Just prior to sorting, cells should be filtered through nylon mesh. 70µm mesh filters (Falcon 352350) available through Biochem Stores are recommended. Filtering cells greatly reduces the probability of plugging the instrument during sorting. As a general rule, we will not sort unfiltered samples. We want to insure a successful sort and once the instrument is plugged, it may take as long as an hour to bring the instrument back to its original configuration. Time used to unplug the nozzle and bring the instrument back to sorting status may use up your scheduled time.

Phenyl Red

Resuspension of cells in media containing phenyl red should be avoided whenever possible. Phenyl red may increase the background fluorescence of cells.
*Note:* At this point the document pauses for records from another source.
@[simp] theorem State.modChan_regs (c : Nat) (g : LpChan → LpChan) : (s.modChan c g).regs = s.regs := rfl
@[simp] theorem State.modChan_now (c : Nat) (g : LpChan → LpChan) : (s.modChan c g).now = s.now := rfl
@[simp] theorem State.modChan_ptm (c : Nat) (g : LpChan → LpChan) : (s.modChan c g).ptm = s.ptm := rfl
@[simp] theorem State.modChan_abs (c : Nat) (g : LpChan → LpChan) : (s.modChan c g).abs = s.abs := rfl
@[simp] theorem State.modChan_rst (c : Nat) (g : LpChan → LpChan) : (s.modChan c g).rst = s.rst := rfl
@[simp] theorem State.modChan_shell (c : Nat) (g : LpChan → LpChan) : (s.modChan c g).shell = s.shell := rfl
@[simp] theorem State.modChan_portU (c : Nat) (g : LpChan → LpChan) : (s.modChan c g).portU = s.portU := rfl
@[simp] theorem State.modChan_portF (c : Nat) (g : LpChan → LpChan) : (s.modChan c g).portF = s.portF := rfl
@[simp] theorem State.modChan_live (c : Nat) (g : LpChan → LpChan) : (s.modChan c g).live = s.live := rfl
@[simp] theorem State.modChan_nextId (c : Nat) (g : LpChan → LpChan) : (s.modChan c g).nextId = s.nextId := rfl
@[simp] theorem State.modChan_rack (c : Nat) (g : LpChan → LpChan) : (s.modChan c g).rack = s.rack := rfl
@[simp] theorem State.modChan_ladle (c : Nat) (g : LpChan → LpChan) : (s.modChan c g).ladle = s.ladle := rfl
@[simp] theorem State.modChan_slices (c : Nat) (g : LpChan → LpChan) : (s.modChan c g).slices = s.slices := rfl
@[simp] theorem State.modChan_migs (c : Nat) (g : LpChan → LpChan) : (s.modChan c g).migs = s.migs := rfl
@[simp] theorem State.modChan_stock (c : Nat) (g : LpChan → LpChan) : (s.modChan c g).stock = s.stock := rfl
@[simp] theorem State.modChan_evt (c : Nat) (g : LpChan → LpChan) : (s.modChan c g).evt = s.evt := rfl
@[simp] theorem State.modChan_devLog (c : Nat) (g : LpChan → LpChan) : (s.modChan c g).devLog = s.devLog := rfl
@[simp] theorem State.modChan_cfg (c : Nat) (g : LpChan → LpChan) : (s.modChan c g).cfg = s.cfg := rfl
@[simp] theorem State.modChan_spads (c : Nat) (g : LpChan → LpChan) : (s.modChan c g).spads = s.spads := rfl
@[simp] theorem State.modChan_peerU (c : Nat) (g : LpChan → LpChan) : (s.modChan c g).peerU = s.peerU := rfl
@[simp] theorem State.modChan_peerF (c : Nat) (g : LpChan → LpChan) : (s.modChan c g).peerF = s.peerF := rfl
@[simp] theorem State.modChan_bellDue (c : Nat) (g : LpChan → LpChan) : (s.modChan c g).bellDue = s.bellDue := rfl
@[simp] theorem State.modChan_mbx (c : Nat) (g : LpChan → LpChan) : (s.modChan c g).mbx = s.mbx := rfl
@[simp] theorem State.modChan_dict (c : Nat) (g : LpChan → LpChan) : (s.modChan c g).dict = s.dict := rfl
@[simp] theorem State.modChan_mgmt (c : Nat) (g : LpChan → LpChan) : (s.modChan c g).mgmt = s.mgmt := rfl
@[simp] theorem State.modChan_sec (c : Nat) (g : LpChan → LpChan) : (s.modChan c g).sec = s.sec := rfl
@[simp] theorem State.modChan_pow (c : Nat) (g : LpChan → LpChan) : (s.modChan c g).pow = s.pow := rfl
@[simp] theorem State.modChan_core (c : Nat) (g : LpChan → LpChan) : (s.modChan c g).core = s.core := rfl
@[simp] theorem State.modChan_pending (c : Nat) (g : LpChan → LpChan) : (s.modChan c g).pending = s.pending := rfl
@[simp] theorem State.modChan_freeCtr (c : Nat) (g : LpChan → LpChan) : (s.modChan c g).freeCtr = s.freeCtr := rfl
@[simp] theorem State.modChan_sent (c : Nat) (g : LpChan → LpChan) : (s.modChan c g).sent = s.sent := rfl

@[simp] theorem State.modPch_regs (c : Nat) (g : PChan → PChan) : (s.modPch c g).regs = s.regs := rfl
@[simp] theorem State.modPch_now (c : Nat) (g : PChan → PChan) : (s.modPch c g).now = s.now := rfl
@[simp] theorem State.modPch_ptm (c : Nat) (g : PChan → PChan) : (s.modPch c g).ptm = s.ptm := rfl
@[simp] theorem State.modPch_abs (c : Nat) (g : PChan → PChan) : (s.modPch c g).abs = s.abs := rfl
@[simp] theorem State.modPch_rst (c : Nat) (g : PChan → PChan) : (s.modPch c g).rst = s.rst := rfl
@[simp] theorem State.modPch_portU (c : Nat) (g : PChan → PChan) : (s.modPch c g).portU = s.portU := rfl
@[simp] theorem State.modPch_portF (c : Nat) (g : PChan → PChan) : (s.modPch c g).portF = s.portF := rfl
@[simp] theorem State.modPch_live (c : Nat) (g : PChan → PChan) : (s.modPch c g).live = s.live := rfl
@[simp] theorem State.modPch_nextId (c : Nat) (g : PChan → PChan) : (s.modPch c g).nextId = s.nextId := rfl
@[simp] theorem State.modPch_rack (c : Nat) (g : PChan → PChan) : (s.modPch c g).rack = s.rack := rfl
@[simp] theorem State.modPch_chans (c : Nat) (g : PChan → PChan) : (s.modPch c g).chans = s.chans := rfl
@[simp] theorem State.modPch_ladle (c : Nat) (g : PChan → PChan) : (s.modPch c g).ladle = s.ladle := rfl
@[simp] theorem State.modPch_slices (c : Nat) (g : PChan → PChan) : (s.modPch c g).slices = s.slices := rfl
@[simp] theorem State.modPch_migs (c : Nat) (g : PChan → PChan) : (s.modPch c g).migs = s.migs := rfl
@[simp] theorem State.modPch_stock (c : Nat) (g : PChan → PChan) : (s.modPch c g).stock = s.stock := rfl
@[simp] theorem State.modPch_evt (c : Nat) (g : PChan → PChan) : (s.modPch c g).evt = s.evt := rfl
@[simp] theorem State.modPch_devLog (c : Nat) (g : PChan → PChan) : (s.modPch c g).devLog = s.devLog := rfl
@[simp] theorem State.modPch_cfg (c : Nat) (g : PChan → PChan) : (s.modPch c g).cfg = s.cfg := rfl
@[simp] theorem State.modPch_spads (c : Nat) (g : PChan → PChan) : (s.modPch c g).spads = s.spads := rfl
@[simp] theorem State.modPch_peerU (c : Nat) (g : PChan → PChan) : (s.modPch c g).peerU = s.peerU := rfl
@[simp] theorem State.modPch_peerF (c : Nat) (g : PChan → PChan) : (s.modPch c g).peerF = s.peerF := rfl
@[simp] theorem State.modPch_bellDue (c : Nat) (g : PChan → PChan) : (s.modPch c g).bellDue = s.bellDue := rfl
@[simp] theorem State.modPch_mbx (c : Nat) (g : PChan → PChan) : (s.modPch c g).mbx = s.mbx := rfl
@[simp] theorem State.modPch_dict (c : Nat) (g : PChan → PChan) : (s.modPch c g).dict = s.dict := rfl
@[simp] theorem State.modPch_mgmt (c : Nat) (g : PChan → PChan) : (s.modPch c g).mgmt = s.mgmt := rfl
@[simp] theorem State.modPch_sec (c : Nat) (g : PChan → PChan) : (s.modPch c g).sec = s.sec := rfl
@[simp] theorem State.modPch_pow (c : Nat) (g : PChan → PChan) : (s.modPch c g).pow = s.pow := rfl
@[simp] theorem State.modPch_core (c : Nat) (g : PChan → PChan) : (s.modPch c g).core = s.core := rfl
@[simp] theorem State.modPch_pending (c : Nat) (g : PChan → PChan) : (s.modPch c g).pending = s.pending := rfl
@[simp] theorem State.modPch_freeCtr (c : Nat) (g : PChan → PChan) : (s.modPch c g).freeCtr = s.freeCtr := rfl
@[simp] theorem State.modPch_sent (c : Nat) (g : PChan → PChan) : (s.modPch c g).sent = s.sent := rfl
Fixing Cells with Formaldehyde and Increased Autofluorescence

When fixing cells for immunofluorescent experiments with formaldehyde, a common problem is increased autofluorescence. The resultant decrease in separation between the negative and positive populations can render some experiments useless. The most common reason for increased autofluorescence is pH drift of the formaldehyde. It is important that correct pH is established in fresh formaldehyde and that pH is monitored as the fixative solution ages.